En la zona levantina, ya en el siglo XVIII se construye la fachada de la Catedral de Valencia (1703) obra de Conrado Rudolfo (+ 1732) autor de origen alemán, esta fachada cóncava, en un espacio muy pequeño rompe con la tradición hispana, Jaime Bort (+1754) realiza la fachada de la Catedral de Murcia (1736-1753) planteada como un gran retablo con planos curvados y ornamentación rococó y la fachada del palacio del Marqués de Dos Aguas (1740-1744), ondulante y profusamente decorada.
El último periodo que se desarrolla a lo largo del S. XVIII se caracteriza por reunir un grupo de construcciones en el que se mezclan las influencias italianas y francesas, sin ninguna conexión con el estilo del periodo anterior.
Se inicia con la obra de Teodoro Adermans (1664-1725) el Palacio de San Ildefonso de la Granja (1721), que plantea un esquema cuadrangular con torres, posteriormente fue modificado por Juvara y Sachetti (1736) responsables de la fachada principal, que sigue el modelo de Versalles con extensos jardines de trazado geométrico y fuentes.
Juan Bautista Sachetti modificó el proyecto de Juvara para el Palacio Real de Madrid, comenzado en 1734, reduciendo sus dimensiones y aumentando su altura, un cuerpo sirve de basamento, en forma de alto zócalo almohadillado y en el cuerpo principal con dos pisos de ventanas se alternan columnas y pilastras de orden gigante, coronándose el edificio con una balaustrada. De planta cuadrada, con salientes en los ángulos, gran patio central y un saliente en la fachada posterior correspondiente a la capilla.

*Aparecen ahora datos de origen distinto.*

-- ==== Sys2Proof/Tests/Slice0.lean ====
section
/-! SUPPORT. Small tests of the model, from the spec's words, and a witness for the hypotheses of every statement. -/

namespace Sys2Proof.Tests

set_option Elab.async false

open Sys2Proof Sys2Proof.Machine

/-! ### Small states -/

/-- What holds of the next state, if there is one. -/
def after (x : Host.Outcome State Fault Refusal) (f : State → Bool) : Bool :=
  match x with
  | .next t => f t
  | _ => false

/-- A register write of the secure world, with both halves in its lanes. -/
def sec (d : Word64) : RegWr := ⟨true, 0, .full, d⟩

def tFacet (m : Nat) : FacetCfg := ⟨true, false, m, false, 4, 1, 0, 100, 0, 0, 1, []⟩

/-- Four facets; F1 owns cluster 0 and transport 0.  Engines 0 and 1 are single, 2 and 3 a mirror pair, 4 and 5 a gang. -/
def tImg : Img :=
  { noImg with
    facetCount := 4
    facets := [(0, tFacet 0), (1, tFacet 2), (2, tFacet 1), (3, tFacet 0)]
    clusters := [(0, ⟨1, 0, 3, 0, 0xEEEEEEEEEE113300, List.replicate 16 0⟩)]
    transports := [(0, ⟨1, [0]⟩)] }

/-- An image in effect, facets and engines running, bank 0 on with a region of F1, the reference there. -/
def st : State :=
  let s0 : State := { State.reset with img := tImg }
  let s1 := (s0.put R.LDR_STAT R.LDR_STAT_STATE 1).puts R.TB_STAT [(R.TB_STAT_REF_OK, 1)]
  let s2 := s1.each [0, 1, 2, 3] (fun f t => t.put (R.FM_FSTAT f) R.FM_FSTAT_STATE 2)
  let s3 := (s2.put R.LDR_CS_INVALID R.LDR_CS_INVALID_CLUSTERS 0).each [0, 1, 2, 3, 4, 5]
    (fun g t => ((t.put (R.ENG_STAT g) R.ENG_STAT_STATE 1).put (R.PC g) R.PC_ADDR 0x2000).freshPar g)
  ((s3.puts (R.BK_CTL 0) [(R.BK_CTL_STATE, 2), (R.BK_CTL_WINDOW, 32)]).put (R.BK_STAT 0) R.BK_STAT_NOW 2).puts (R.BK_REG 0 0)
    [(R.BK_REG_SIZE, 32), (R.BK_REG_OWNER, 1), (R.BK_REG_EN, 1)]

/-- `st` with a word at engine 0's PC. -/
def stWord (m : Micro) : State := { st with cs := [(0x2000, m)] }

/-- The memory that lists those bytes from an address on. -/
def cellsAt (a : Nat) (bs : List Byte) : List (Nat × Byte) :=
  ((bs.zipIdx).map (fun (e : Byte × Nat) => (a + e.2, e.1))).filter (fun (e : Nat × Byte) => e.2 != 0)

/-! ### Well-formedness refuses an ill-formed command of each check -/

theorem smoke_offset : (Instr.rcRead ⟨0x2000000, 8, 0, true, 0⟩).wf = false ∧ (Instr.rcRead ⟨0x1FFFFF8, 8, 0, true, 0⟩).wf = true := by
  decide

theorem smoke_port_size : (Instr.registerWrite ⟨0, 65, 0, true, 0⟩).wf = false := by decide

theorem smoke_bank_data : (Instr.bankSpaceWrite true 0 8 [1] true 0).wf = false ∧
    (Instr.bankSpaceWrite false 0 65 [] true 0).wf = false := by decide
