-- ==== Sys2Proof/Decode.lean ====
section
/-! DEFINITION. Decoding and encoding (spec/04_encoding.md, spec/11_matrix.md R232).
A syllable and its extension word are one number: the syllable word is bits 31:0, the extension word bits 63:32.
`decodeSyl` is total: it answers the instruction or the name of the decode fault (R98). -/

namespace Sys2Proof

/-- Bits hi:lo of x, as R1 writes x[hi:lo], given lo and the width. -/
def bits (x lo n : Nat) : Nat := x / 2 ^ lo % 2 ^ n

/-- The syllable classes of R91, and the matrix micro-operations. -/
inductive Cls where
  | C | S | M | V | X | E
  deriving DecidableEq, Repr

/-- Why the decoder refuses a syllable (R98). -/
inductive DecodeError where
  /-- A code point marked unassigned in its class map. -/
  | illegalInstruction
  /-- A reserved bit, a value not accepted, or a WIDE bit where there is no wide form. -/
  | illegalEncoding
  deriving DecidableEq, Repr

El italiano Santiago Bonavia (+1759) remodeló el Palacio de Aranjuez (1748) y Francisco Sabatini (1722-1797) amplió el Palacio del Pardo (1772), anticipando el neoclasicismo.
Francisco Carlier(+1760), construye la Iglesia de las Salesas Reales (1750-58), con una fachada sencilla pero una rica ornamentación interior.